Until Lanier stepped forward and claimed that these were her ancestors, the daguerreotypes had been assumed to be the private property of Harvard University. That Lanier’s multiple attempts to communicate with representatives of university institutions were rebuffed testifies to the gravity and endurance of the institutional afterlife of slavery. Harvard’s dismissal of Lanier brings to mind Jewish German philosopher Walter Benjamin’s observation that when history is written by the victorious at the expense of the victims and survivors, the spoils become “cultural treasures.” Only the victorious are permitted to claim as legally theirs what was seized from others. The latter were deprived of their freedom and rights and continue to live under the institutional conditions that make their grievances go unheard. Should academic institutions base their ownership claim on the victors’ justice?
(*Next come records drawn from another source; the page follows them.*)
-- ==== Sys2Proof/Machine/Resets.lean ====
section
/-! DEFINITION. Loads (09 R181 to R183, R187): how one begins at power-on, RESET_N and a soft reset, how the image is
judged, and what the end of the load hands to the blocks; the supply and RESET_N. -/

namespace Sys2Proof.Machine

/-! ### The beginning of a load (R181) -/

/-- 00 Table 2-2: the base address that the strap pins choose. -/
def strapBase (straps : BitVec 2) : Nat := 0x30 + 4 * straps.toNat

/-- Table 1-7: counters, lockouts and windows as a load begins. -/
def ProfileUnit.loadBegins (u : ProfileUnit) : ProfileUnit :=
  { u with failures := Vector.replicate 8 0, lockouts := Vector.replicate 8 none, windows := .same none }

/-- Table 2-6: every charge entry NONE, and no override. -/
def MeteringUnit.loadBegins (u : MeteringUnit) : MeteringUnit :=
  { u with override := none, charges := Vector.replicate 4 { profile := 0, kind := .nothing } }

/-- R30: the day-kind change that the beginning of a load may be, the pass list being empty, without messages (log 13). -/
def loadDayKindChange (before after : MeteringUnit) : MeteringUnit :=
  (dayKindChange { held := [], nextId := 1 } before after).unit

/-- R42: every curfew state is OUT while the clock is UNSET. -/
def MeteringUnit.curfewsOut (u : MeteringUnit) : MeteringUnit :=
  { u with accounts := u.accounts.map fun a => a.map fun x => { x with curfew := .outside } }

/-- Table 2-6, soft reset: the clock and the trim are kept. -/
def MeteringUnit.softLoadBegins (u : MeteringUnit) : MeteringUnit := loadDayKindChange u u.loadBegins

/-- Table 2-6, power-on and RESET_N: the clock is UNSET and the trim 0. -/
def MeteringUnit.hardLoadBegins (u : MeteringUnit) : MeteringUnit :=
  (loadDayKindChange u { u.loadBegins with running := false, second := 0, weekday := 0, trim := 0 }).curfewsOut

/-- Table 3-7: every screen DARK and seated 0, with its configuration. -/
def ScreenController.loadBegins (c : ScreenController) : ScreenController where
  cells := c.cells.map fun x => .dark x.kind x.guideWait
  requested := .awake
  standbyLevel := false

/-- Table 8-3: sets empty and nothing masked; lines keep their settings and levels until the load ends. The standby level
last reported is released until then, the model's choice (log 40). -/
def SignalUnit.loadBegins (u : SignalUnit) : SignalUnit where
  notices := .same 0
  changed := .same 0
  masks := .same 0
  lines := u.lines
  reported := false

/-- Table 9-3: the store as a load begins. -/
def ProfileStore.loadBegins (t : ProfileStore) (hard : Bool) : ProfileStore where
  state := .loading
  dirty := false
  settle := none
  snapshotTimer := none
  activity := false
  snapshot := none
  attempt := none
  lost := t.lost
  writeFailed := !hard && t.writeFailed
  underWay := .nothing
  rolloverUnsaved := !hard && t.rolloverUnsaved
  image := t.image
  hardLoad := hard

/-- Messages that a soft reset's load leaves in transit: those to the Profile Store (R176, R183, log 17). -/
def toStore (m : Instr) : Bool :=
  match m with
  | .dirtyMark _ _ | .accountActivity => true
  | _ => false

/-- What every kind of load sets as it begins, the port taking a base address. -/
def State.loadBegins (s : State) (base : Nat) (hard : Bool) : State :=
  ((((((((s.withProfiles s.profiles.loadBegins).withScreens s.screens.loadBegins).withPasses
    { held := [], nextId := 1 }).withReceiver (.cleared false false)).withCache .empty).withPort
    (.silenced base)).withSignal s.signal.loadBegins).withStore (s.store.loadBegins hard))

/-- R181, R184: the load of a soft reset begins; the clock is kept (R55). -/
def State.softLoadBegins (s : State) (straps : BitVec 2) : State :=
  ((s.loadBegins (strapBase straps) false).withMetering s.metering.softLoadBegins).withTransit (s.transit.filter toStore)

/-- R181: the load of power-on or RESET_N begins, with a new stream of reference seconds (R28). -/
def State.hardLoadBegins (s : State) (base : Nat) : State :=
  (((s.loadBegins base true).withMetering s.metering.hardLoadBegins).withTransit []).withRef
    { phase := 0, length := 32768, ticksDue := 0 }

/-- R184, R185: the soft reset's final write has ended. LOAD_BEGIN is a command of its own (log 42). -/
def ProfileStore.readyToLoad (t : ProfileStore) : Bool :=
  match t.underWay with
  | .nothing => false
  | .reset => t.resting && !t.dirty
  | .factoryClear _ stage => stage == .written

/-- LOAD_BEGIN of a soft reset (R181, R184, R185). -/
def execLoadBegin (straps : BitVec 2) (s : State) : Host.Outcome State Fault Refusal :=
  onOccasion (s.awake && s.store.readyToLoad) s fun s => s.softLoadBegins straps

/-- POWER_ON (R181): the supply has become valid. -/
def execPowerOn (straps : BitVec 2) (s : State) : Host.Outcome State Fault Refusal :=
  .next ((s.hardLoadBegins (strapBase straps)).withPower true)

/-- RESET_N_ASSERT (R162, R181): the part is held at the beginning of a load; a write under way is cut off. -/
def execResetNAssert (s : State) : Host.Outcome State Fault Refusal :=
  .next ((s.hardLoadBegins s.port.base).withResetHeld true)

/-- RESET_N_RELEASE (R181): the load begins. -/
def execResetNRelease (straps : BitVec 2) (s : State) : Host.Outcome State Fault Refusal :=
  onOccasion s.resetHeld s fun s => (s.hardLoadBegins (strapBase straps)).withResetHeld false

/-- POWER_LOSS (R181): what the store was doing ends, and all volatile state is gone. -/
def execPowerLoss (s : State) : Host.Outcome State Fault Refusal :=
  .next ((s.hardLoadBegins s.port.base).withPower false)

/-! ### Judging the image (R182) -/

/-- R1: a label of at most 12 printable characters. -/
def labelValid (l : List Byte) : Bool := decide (l.length ≤ 12) && l.all fun b => decide (0x20 ≤ b.toNat ∧ b.toNat ≤ 0x7E)

/-- R1: a PIN of 4 to 6 digits, or none. -/
def pinValid (pin : Option (List (Fin 10))) : Bool := pin.all fun ds => decide (4 ≤ ds.length ∧ ds.length ≤ 6)

/-- Table 1-1. -/
def commonValid (c : CommonPart) : Bool :=
  labelValid c.label && pinValid c.pin && decide (1 ≤ c.seatLimit ∧ c.seatLimit ≤ 4)

/-- R2: a curfew window in range, with start different from end. -/
def windowValid (w : CurfewWindow) : Bool := decide (w.start < 1440 ∧ w.stop < 1440 ∧ w.start ≠ w.stop)

/-- Table 1-2. -/
def childValid (k : ChildPart) : Bool :=
  decide (k.school ≤ 1440 ∧ k.free ≤ 1440 ∧ k.bonusCap ≤ 240 ∧ k.lead ≤ 30 ∧ k.grace ≤ 600 ∧ k.windows.length ≤ 3) &&
  k.windows.all windowValid

/-- R1, R2: one record; every ADULT record has a PIN. -/
def profileValid : Profile → Bool
  | .empty => true
  | .child c k => commonValid c && childValid k
  | .adult c => commonValid c && c.pin.isSome

/-- R2 but for the seat limit: every record valid, slot 0 not EMPTY. -/
def tableValid (table : Vector Profile 8) : Bool := table.all profileValid && table[0] != .empty

/-- R182: the account of a profile: present for CHILD alone, in range, a flag for each window, the bonus within the cap. -/
def accountValid (p : Profile) (a : Option StoredAccount) : Bool :=
  match childOf p, a with
  | some k, some a =>
    decide (a.bonus ≤ k.bonusCap * 60 ∧ a.used ≤ 86400 ∧ a.overrun ≤ 86400 ∧ a.curfewWarned.length = k.windows.length)
  | none, none => true
  | some _, none => false
  | none, some _ => false

/-- R182: every field in its range and the conditions on profiles and accounts. -/
def contentValid (c : Content) : Bool :=
  decide (30 ≤ c.household.authorityLength ∧ c.household.authorityLength ≤ 900 ∧ 60 ≤ c.household.lockoutLength ∧
    c.household.lockoutLength ≤ 3600 ∧ c.accountDay < 65536) &&
  tableValid c.table && (slots.all fun p => accountValid c.table[p] c.accounts[p]) &&
  c.screens.all fun x => decide (x.guideWait ≤ 30)

/-- R182: the image is valid. -/
def imageValid (i : Image) : Bool := i.formatMark && i.check == contentCheck i.content && contentValid i.content

/-- R182: the content that a read image gives, with store lost. -/
def judged (i : Option Image) : Content × Bool :=
  match i with
  | none => (factoryContent 0, true)
  | some i => if imageValid i then (i.content, false) else (factoryContent 0, true)

/-- What the load reads: nothing of a blank image, or of one found lost before; of a partly written one the free value; a
factory image whose write failed twice, or nothing, as the free value says (log 11). -/
def imageRead (v : Nonvolatile) (freeCount : Nat) : Option Image :=
  match v with
  | .blank | .lost => none
  | .whole i => some i
  | .torn => some (Config.tornImage freeCount)
  | .factoryFailed i => if Config.factoryFound freeCount then some i else none

/-! ### The end of the load (R183) -/

/-- R183: the Profile Unit's part. -/
def ProfileUnit.loaded (u : ProfileUnit) (c : Content) : ProfileUnit :=
  { u with table := c.table, maps := c.maps, household := c.household }

/-- R183: an account created for a CHILD profile and filled from the image. -/
def accountLoaded (p : Profile) (a : Option StoredAccount) : Option Account :=
  match childOf p, a with
  | some k, some a => some {
      terms := termsOf k, bonus := a.bonus, used := a.used, overrun := a.overrun, warned := a.warned
      curfewWarned := a.curfewWarned, curfew := .outside }
  | _, _ => none

/-- R183, Table 2-6: the Metering Unit's part; after power-on or RESET_N the day is the account day, and yesterday's kind
the plan entry for weekday 6. -/
def MeteringUnit.loaded (u : MeteringUnit) (c : Content) (hard : Bool) : MeteringUnit :=
  { u with
    plan := c.plan
    accountDay := c.accountDay
    day := if hard then c.accountDay else u.day
    yesterday := if hard then c.plan[(6 : Fin 7)] else u.yesterday
    accounts := Vector.ofFn fun p : Fin 8 => accountLoaded c.table[p] c.accounts[p] }

/-- R183 step 1: a rollover taken since the snapshot is brought to the loaded accounts, without messages. -/
def MeteringUnit.rolledOver (u : MeteringUnit) (unsaved : Bool) : MeteringUnit :=
  if unsaved then u.startDay u.day else u

/-- R30, R33: a load can change every base, by the day kind and by the terms, so each loaded account is reassessed, without
messages (log 13). -/
def MeteringUnit.reassessed (u : MeteringUnit) : MeteringUnit := (reassessAll u u).unit

/-- R183 step 2: curfew states are evaluated without messages while RUNNING; otherwise they stay OUT. -/
def MeteringUnit.curfewsSet (u : MeteringUnit) (l : PassList) : MeteringUnit := (evaluateCurfew l slots u).unit

/-- R183, R168: the Signal Unit's part: settings, levels from the pins, the standby level as its starting value. -/
def SignalUnit.loaded (u : SignalUnit) (c : Content) (pins : BitVec 4) : SignalUnit :=
  let v := { u with lines := Vector.ofFn fun i : Fin 4 => { setting := c.lines[i], level := pins.getLsbD i } }
  { v with reported := v.standbyLevel }

/-- R183: the Screen Controller's part; the box state is derived without an entry to standby (R87). -/
def ScreenController.loaded (x : ScreenController) (c : Content) (level : Bool) : ScreenController where
  cells := Vector.ofFn fun n : Fin 4 =>
    { x.cells[n] with kind := c.screens[n].kind, guideWait := c.screens[n].guideWait }
  requested := x.requested
  standbyLevel := level

/-- R183 step 3: the store's state as the load ends. -/
def ProfileStore.loaded (t : ProfileStore) (lost : Bool) : ProfileStore :=
  let dirty := t.dirty || t.rolloverUnsaved || lost
  { t with
    state := .idle, dirty := dirty, settle := if dirty then some 2 else none, lost := lost, rolloverUnsaved := false }

/-- R183: the content is handed to the blocks, and the store, the notices and the port follow. -/
def State.loadEnds (s : State) (c : Content) (lost : Bool) (pins : BitVec 4) : State :=
  let signal := s.signal.loaded c pins
  let metering := (((s.metering.loaded c s.store.hardLoad).rolledOver s.store.rolloverUnsaved).reassessed).curfewsSet
    s.passes
  (((((((s.withProfiles (s.profiles.loaded c)).withMetering metering).withSignal signal).withScreens
    (s.screens.loaded c signal.reported)).withStore (s.store.loaded lost)).withPort
    { s.port with silent := false, bus := .ignore }).raiseIf (lost || s.store.writeFailed) .store .store)

/-- The image is one that no write has verified, so that what it reads as is a free value. -/
def unverified : Nonvolatile → Bool
  | .torn | .factoryFailed _ => true
  | .blank | .whole _ | .lost => false

/-- R183: the image once a load has read it. What such an image read as stands until the next write: one found lost is still
lost at the next load (and one found valid reads the same again, log 11). -/
def imageAfterReading (v : Nonvolatile) (freeCount : Nat) : Nonvolatile :=
  if unverified v then
    match imageRead v freeCount with
    | some i => if imageValid i then .whole i else .lost
    | none => .lost
  else v

/-- Reading such an image settles it and uses up one free value (log 11). -/
def State.readsImage (s : State) : State :=
  if unverified s.store.image then
    (s.withStore { s.store with image := imageAfterReading s.store.image s.freeCount }).withFreeCount (s.freeCount + 1)
  else s

/-- LOAD_END (R182, R183); pins are the levels of IN0 to IN3 at that moment. -/
def execLoadEnd (pins : BitVec 4) (s : State) : Host.Outcome State Fault Refusal :=
  onOccasion (s.awake && s.loading) s fun s =>
    let r := judged (imageRead s.store.image s.freeCount)
    s.readsImage.loadEnds r.1 r.2 pins

end Sys2Proof.Machine
end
In March 2021 Lanier’s lawsuit was dismissed by a Massachusetts court. Though an appeal is pending, the court confirmed not only Harvard’s ownership of the daguerreotypes, but also the terms and the stake of the case. The court’s decision centered the question of possession—to whom does Renty Taylor’s daguerreotype belong? Yet Harvard came to “possess” these photographs through a cultural logic of wealth, property, and ownership that flows directly from slavery and preserves its lingering presence in our own era. Against this logic, I propose that we ask different questions. What if we insist on treating Renty as the person who was used against his will for others to extract an image of his enslavement, rather than as the object that was seized from him? Then, we must ask, where and with whom will Renty find peace and recognition of his rights?  

The history of object restitution offers some guidance here as a form of historical accountability. It reminds us that the photograph is a social document, rather than an object to be possessed. I argue that, in their social contexts, both the taking of the daguerreotype and its continued ownership and display by Harvard University constitute crimes against humanity that need to be redressed. The daguerreotypes are not property that can be owned, but ancestors who need caretaking. This understanding is the only way forward if we wish to repair the harms of enslavement.